Le pont du diable n’existe plus, un nouveau le remplace.
Il suffira d’ajouter, pour montrer l’impossibilité de sceller la dernière pierre à l’ancien, qu’après avoir fait la noce, le soir, les jeunes gens s’amusaient à en démolir le parapet.
Personnages célèbres.
A proprement parler, Saint-Pé n’a pas donné le jour à ce qu’on nomme des grands-hommes.
Je vais pourtant en citer cinq dont la réputation a franchi les limites de leur province ou qui se sont rendus recommandables par leur bienfaits : Les voici par ordre de date.
Pierre Nicolau (1734-1810) fit ses humanités à Toulouse et soutint des thèses qui lui firent beaucoup d’honneur. Il fut professeur au collège de Moissac, obtint une chaire de rhétorique à Toulouse, concourut aux Jeux Floraux. Cette académie décerna des prix à plusieurs de ses compositions. Plus tard, il fonda à Paris un établissement pour l’éducation des officiers.
Il fut nommé membre du conseil de la commune de Paris.
Il fut désigné pour remplir les fonctions de précepteur du Dauphin, fils de Louis XVI, fonctions que sa maladie ne lui permit pas d’accepter. (archives de la famille Balencie)
Le général Vergès, né en 1757, débuta comme simple soldat, se signala par des actions d’éclat qui lui firent franchir rapidement les diverses grades ; Capitaine des chasseurs de montagne pendant la guerre de Vendée sous les ordres du général Travot, on prétend qu’il arrêta de sa main, Charrette, chef des Vendéens.
En 1810, il était général de brigade et commandeur de la légion d’honneur. En 1825, il obtint le grade honorifique de lieutenant-général. (D’après : Souvenirs de la Bigorre, Imprimerie Larrieu, Tarbes).
François Estarac (1758-1819) prêtre, fut professeur au collège de Pau où il enseigna la logique, la métaphysique, la morale, la physique, les mathématiques élémentaires et transcendantes, et la grammaire générale. Il fut membre du conseil municipal de Pau (1790-1791), de l’assemblée électorale des Basses-Pyrénées en 1792, procureur de la commune de Saint-Pé en 1794 et 1795, fut membre correspondant de l’athénée de la langue française, que d’honneurs encore ne cumula-t-il pas ! Il est auteur d’une arithmétique, d’une Grammaire Générale, en deux volumes in-8°, sur laquelle le conseil de l’Instruction publique de l’époque porta le jugement le plus favorable.
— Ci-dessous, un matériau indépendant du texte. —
/-- The state with a window replaced. -/
def State.setWindow (s : State) (w : Window) : State :=
  { s with windows := w :: s.windows.filter fun x => !(x.source == w.source && x.gateway == w.gateway) }

/-- Windows of 48 KiB that the 8 MiB pool of a die holds (R409). -/
def windowRoom : Nat := 170

/-- Run a request that arrives at this package.  One from another package is deduplicated: a number below LUS is dropped, one that the window holds is
answered from it, another is applied; a new source that finds no space is told to retry. -/
def State.once (s : State) (m : Msg) (f : State → State) : State :=
  match m.dedup with
  | none => f s
  | some (seq, lus) =>
    if m.origin.pkg = s.pkg then f s
    else
      let src := endpoint m.origin.pkg m.origin.core
      let gw := m.body.gateway
      match s.window src gw with
      | none =>
        if windowRoom ≤ (s.windows.filter fun w => w.gateway / 8 == gw / 8).length then (s.reply 1 m (.nack 0 0 0 false)).drop m.id
        else f (s.setWindow { source := src, gateway := gw, lus := lus, entries := [], last := s.cycle })
      | some w =>
        let lus := if numberBelow w.lus lus then lus else w.lus
        let w := { w with lus := lus, last := s.cycle, entries := w.entries.filter fun e => !numberBelow e.1 lus }
        let s := s.setWindow w
        if numberBelow seq lus then s.drop m.id
        else
          match w.entries.find? fun e => e.1 == seq with
          | some e => (s.reply 1 m e.2).drop m.id
          | none => f s

/-- What the reply to a request of this package keeps of it, which is gone: what a refusal or a line of code answers, and the bytes of a store, which its thread reads
until the acknowledgement comes (R216). -/
def Msg.keeping (r m : Msg) : Msg :=
  match r.body, m.body with
  | .nack .., b => { r with about := some b }
  | .data .., .icache c l k => { r with about := some (.icache c l k) }
  | .ack .., .store bs k _ _ _ => { r with own := some (bs, k), recalled := m.recalled }
  | _, _ => r

/-- The state after a request is answered: its reply is saved in its window (R409), and the request is gone. -/
def State.answer (s : State) (delay : Nat) (m : Msg) (b : Body) : State :=
  let s := (s.reply delay m b).drop m.id
  let s := if m.origin.pkg = s.pkg then s.modMsg (s.nextId - 1) fun r => r.keeping m else s
  match m.dedup with
  | some (seq, _) =>
    if m.origin.pkg = s.pkg then s
    else
      match s.window (endpoint m.origin.pkg m.origin.core) m.body.gateway with
      | some w =>
        (s.setWindow { w with entries := w.entries ++ [(seq, b)] }).notice (s.cycle + Config.second / 1000) .dedupWindowIdle
          { a := w.source, b := w.gateway }
      | none => s
  | none => s

/-- DEDUP_WINDOW_IDLE (R409): a window whose LUS has passed every entry is freed once no request has come for 1 ms. -/
def execDedupWindowIdle (s : State) : Host.Outcome State Fault Refusal :=
  event s fun s =>
    match s.window s.subject.a s.subject.b with
    | some w =>
      if w.entries.all (fun e => numberBelow e.1 w.lus) && decide (w.last + Config.second / 1000 ≤ s.cycle) then
        { s with windows := s.windows.filter fun x => !(x.source == w.source && x.gateway == w.gateway) }
      else s
    | none => s

/-- DEDUP_RETRY_TIMER (R409): a request that was told to retry leaves again. -/
def execDedupRetryTimer (s : State) : Host.Outcome State Fault Refusal :=
  event s fun s => s.modMsg s.subject.a fun m => { m with sent := 0 }

/-! ## Checks at a peer (R378) -/

/-- The fault that this package's key slot, owner and tile checks give a request of another package. -/
def State.peerRefuses (s : State) (m : Msg) (pa key : Nat) : Option (BitVec 8) :=
  if m.origin.pkg = s.pkg ∨ m.origin.free then none
  else if !(s.key key).valid then some 0x04
  else if !s.ownerOk key m.origin.job then some 0x05
  else
    match region (gpaLocal pa) with
    | .tileScratch _ _ => if m.origin.record || s.tileOk (gpaLocal pa) m.origin.job then none else some 0x05
    | _ => none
(D’après souvenirs de la Bigorre)
L’abbé Procope Lassalle, (mort en 1831) fut un bienfaiteur pour la ville de Saint-Pé. Son bureau de bienfaisance lui doit la rente annuelle de 1200 francs distribués tous les ans aux pauvres de la localité. Il acheta le local occupé par les institutrices congréganistes libres et le donna à l’ordre dit des Filles de la Croix avec une rente annuelle à perpétuité de 500Fr à la condition d’y donner l’instruction religieuse aux filles pauvres. L’Évêché de Tarbes lui doit aussi le local occupé par le Petit-Séminaire de Saint-Pé, l’ancienne abbaye.
Dominique Rébitté (1810-1885), docteur es lettres, ancien professeur de rhétorique au lycée de Marseille, et ancien chef d’institution, était un homme d’une grande érudition. « Non seulement il savait le latin et le grec comme un sorboniste, mais il possédait encore le sanscrit et parlait couramment les principales langues modernes.
Suivant de très près le mouvement littéraire et philologique, il était lié avec les érudits en renom, avec Burnouf, avec Egger, avec Renan (!) surtout, qui ne manquait jamais de descendre chez lui quand il débarquait à Marseille au retour de ses voyages en Orient. (Sémaphore de Marseille).
Notre compatriote était en même temps un écrivain.
M. Rébitté avait publié plusieurs brochures et aussi un travail remarquable sur Guilhaume Budé qui lui fit parmi les savants une certaine notoriété.
De modeste origine et sans ressources personnelles, Mr Rébitté ne dut qu’à son intelligence et à un travail opiniâtre de fournir une belle carrière.
L’idiome de Saint-Pé est à peu près le patois du Béarn ; il est vrai qu’il se modifie tous les jours. Comme chants locaux, il n’en existe guère. Je citerai cependant une chanson faite il y a longtemps pour plaisanter les gens d’Asson qui prétendaient pour leurs troupeaux à un droit de pacage sur les montagnes de Saint-Pé.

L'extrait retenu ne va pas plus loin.